From the entries that follow, copy exactly the lines beginning at the line holding "if v = 0 then" and continuing through the line holding "an epoch with".

----------------

/-- The power commands of RUN, FORM and SERVICE from RUN (R186, R187): the ramps, the DC-link correction and the limit. A
SYNC request ramps both to 0. Log entry 74 (DEDUCED). -/
def powerStep (d : Dev) : Dev :=
  let stop := d.sys.auto = .runToSync
  let tgt := if stop then 0 else pTarget d
  let up := if d.rt.pramp then centi d 0x5136 else milli d 0x5037
  let pr := towards d.gs.pR tgt ((if d.gs.pR < tgt then up else milli d 0x5038) / 1000)
  let p := if linkOnAc d then pr - d.gs.dcOut else pr
  let qt := if stop then 0 else qTarget d p
  let q := towards d.gs.qCmd qt (milli d 0x5039 / 1000)
  let d1 := { d with gs := { d.gs with pTgt := tgt, qTgt := qt, pR := pr, ramping := decide (pr ≠ tgt ∨ q ≠ qt),
                                       gd := 0, gq := 0 },
                     rt := { d.rt with pramp := d.rt.pramp && decide (pr ≠ tgt) } }
  landCommands p q d1

/-- Outside RUN, RIDE and FORM the weights of A and B are 0 (R187). -/
def powerOff (d : Dev) : Dev := zeroPower { d with gs := { d.gs with landM := mOn d } }

/-- The DC-link controller's output at the tick, in pu: 1.0 is 2 pu (R194). Log entry 74 (DEDUCED). -/
def dcSample (d : Dev) : Dev := { d with gs := { d.gs with dcOut := 2 * fab (cas d (gsE d + 12)).out.value } }

/-- The DC link is within its band (R187). -/
def linkInBand (d : Dev) : Bool :=
  let i := prm d 0x5013 0
  let v : Rat := ((ain d i).res.value : Rat) * prmF d 0x1104 i
  let s := deci d 0x5051
  (ain d i).res.valid && decide (absR (v - s) ≤ s * deci d 0x5052 / 100)

/-- Grid voltage is present (R179). Log entry 70 (DEDUCED). -/
def gridPresent (d : Dev) : Bool := d.gs.vValid && decide (milli d 0x5022 ≤ d.gs.vMag)

/-! ### Forming (R195 to R198) -/

/-- The current phasor that the weights of the F path command, in pu: the conjugate of S over that of V+, with the probe
and within the current limit (R188, R195, R235). -/
def iCommanded (d : Dev) : Vec :=
  let v := d.gs.vMag
  let r := refScale d
  if v = 0 then {} else vmul ⟨d.gs.landP * r / v, -(d.gs.landQ * r / v)⟩ (polar 1 d.gs.thM)

/-- An entry into FORM has been found or asked for, so that its E is kept (R197). -/
def formStaged (d : Dev) : Bool := match d.sys.auto with
  | .formByRequest => true
  | .formAuto _ => true
  | _ => false

/-- Outside FORM the oscillators follow E = V+ + Z_v·I_cmd, continued to the next tick (R195); the E of an epoch with
LOCK = 1 is kept for an entry (R197). -/
def followE (d : Dev) : Dev :=
  let e := vadd (polar d.gs.vMag d.gs.thM) (vmul ⟨milli d 0x5074, milli d 0x5075⟩ (iCommanded d))
  let f := fNow d
  let g := { d.gs with eMag := vabs e, eTh := varg e + 360 * f / 1000, fE := f }
  { d with gs := if d.gs.lock && !formStaged d then { g with goodE := e, goodF := f, goodT := d.t } else g }

/-- The G-path current as a phasor at the tick, in pu of the block. -/
def gCurrent (d : Dev) : Vec :=
  let a := (cas d (gsE d + 10)).out
  let b := (cas d (gsE d + 11)).out
  let x := fab a.value
  let y := fab b.value
  let k := iFs d * (mOn d : Nat) / iBase d
  polar (Config.sqrt (x * x + y * y) * k) (Config.atan2Deg y x + turn d.gs.fE ((d.t : Int) - (a.origin : Int)))

/-- The measured powers of the epoch (R196, R202): in FORM from V+ and the G-path current; elsewhere the spec does not
say how they are measured, so they are free values. Log entries 70 (DEDUCED), 77 (DESIGN CHOICE). -/
def measure (d : Dev) : Dev :=
  if d.gs.forming then
    let i := gCurrent d
    let v := polar d.gs.vMag d.gs.thM
    { d with gs := { d.gs with pMeas := v.re * i.re + v.im * i.im, qMeas := v.im * i.re - v.re * i.im } }
  else
    { d with free := d.free + 2,
             gs := { d.gs with pMeas := Config.freeRat d.free, qMeas := Config.freeRat (d.free + 1) } }

/-- The swing law of R196. Log entry 76 (DEDUCED). -/
def swing (d : Dev) : Dev :=
  let g := d.gs
  let pref := if linkOnAc d then g.pR - g.dcOut else g.pR
  let df := g.df + (1 / 1000) / (2 * deci d 0x5071) * (pref - g.pMeas - (prm d 0x5072 0 : Rat) * g.df)
  let fwin := centi d 0x5027
  let f := clampR (fBase d - fwin) (fBase d + fwin) (fBase d * (1 + df))
  { d with gs := { g with df := df, fE := f, eTh := mod360 (g.eTh + 360 * f / 1000),
                          eMag := clampR (1 / 2) (6 / 5) (g.e0 + centi d 0x5073 * (g.qTgt - g.qMeas)) } }

/-- The forming weights of tick `k` land (R197): E of the epoch kept, advanced at its frequency.
Log entry 76 (DEDUCED). -/
def formLand (cause k : Nat) (d : Dev) : Dev :=
  let g := d.gs
  let th := varg g.goodE + turn g.goodF ((k : Int) - (g.goodT : Int))
  transition .form cause { d with gs := { g with
    forming := true, e0 := vabs g.goodE, eMag := vabs g.goodE, eTh := th, fE := fNow d,
    df := fNow d / fBase d - 1, gd := 0, gq := 0, okSince := none } }

/-- The end of FORM is staged (R198): with the P and Q of the epoch in which it is found or asked for.
Log entry 76 (DEDUCED). -/
def stageExit (cause : Nat) (d : Dev) : Dev :=
  { d with sys := { d.sys with auto := .formExit cause },
           gs := { d.gs with exitP := d.gs.pMeas, exitQ := d.gs.qMeas } }

/-- The following weights land at this tick (R198): P_r and Q_cmd take the P and Q kept, and after cause 0x14 the ramp of
R218 runs in RUN. Log entry 76 (DEDUCED). -/
def formLeave (cause : Nat) (d : Dev) : Dev :=
  let g := d.gs
  transition .run cause { d with
    gs := { g with forming := false, pR := g.exitP, qCmd := g.exitQ, landP := g.exitP, landQ := g.exitQ,
                   landM := mOn d, landVf := g.vf2, okSince := none },
    rt := { d.rt with pramp := decide (cause = 0x14) } }

/-! ### Points (R202) -/

/-- Device points of grid synthesis, updated at every epoch tick. Log entry 77 (DESIGN CHOICE). -/
def gsPoints (d : Dev) : Dev :=
  let g := d.gs
  let xs : List Rat := [fNow d, g.vMag, g.nMag, mod360 g.thM, g.pMeas, g.qMeas, g.pCmd, g.qCmd, g.eMag,
    if g.fE = 0 then fNow d else g.fE, ageOf d 0, ageOf d 1, ageOf d 2, ageOf d 3, (g.misses : Nat), (mOn d : Nat)]
  (xs.zipIdx).foldl (fun e (x, i) => putF (0x50000 + i) x e) d

/-! ### Commands -/

/-- `GS_SETPOINT_WRITE`: an immediate write of gs.p.set, gs.q.set or gs.q.pf, which acts at the next epoch (R184). -/
def gsSetpoint (pid : Nat) (v : Int) (d : Dev) : Dev :=
  if pid = 0x5031 ∨ pid = 0x5034 ∨ pid = 0x5035 then
    match descOf pid with
    | some ds => if inRange ds (ofInt 32 v) ∧ -2147483648 ≤ v ∧ v < 2147483648 then
        answer 0 0 (setPrm pid 0 (ofInt 32 v) d) else answer 8 pid d
    | none => answer 9 pid d
  else answer 9 pid d

def execGsSetpointWrite (t cls pid : Nat) (v : Int) (s : State) : Host.Outcome State Fault Refusal :=
  lift t (immediate cls 1 (gsSetpoint pid v)) s

/-- `DISPATCH_POINT_STALE`: a dispatch point that supplies a target has been missing or stale for 100 ms: EV_PTSTALE once
(R184). -/
def dispatchStale (d : Dev) : Dev :=
  if prm d 0x5030 0 = 1 then
    let p := !dispatchOk d (prm d 0x5032 0) && !d.gs.pStale
    let q := prm d 0x5033 0 = 0 && !dispatchOk d (prm d 0x503C 0) && !d.gs.qStale
    let d1 := { d with gs := { d.gs with pStale := d.gs.pStale || p, qStale := d.gs.qStale || q } }
    let d2 := if p then raiseI 8 0 d1 else d1
    if q then raiseI 8 0 d2 else d2
  else d

def execDispatchPointStale (t : Nat) (s : State) : Host.Outcome State Fault Refusal := lift t dispatchStale s

end Sys2Proof.Machine
end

----------------

**Reply**
  if v = 0 then {} else vmul ⟨d.gs.landP * r / v, -(d.gs.landQ * r / v)⟩ (polar 1 d.gs.thM)

/-- An entry into FORM has been found or asked for, so that its E is kept (R197). -/
def formStaged (d : Dev) : Bool := match d.sys.auto with
  | .formByRequest => true
  | .formAuto _ => true
  | _ => false

/-- Outside FORM the oscillators follow E = V+ + Z_v·I_cmd, continued to the next tick (R195); the E of an epoch with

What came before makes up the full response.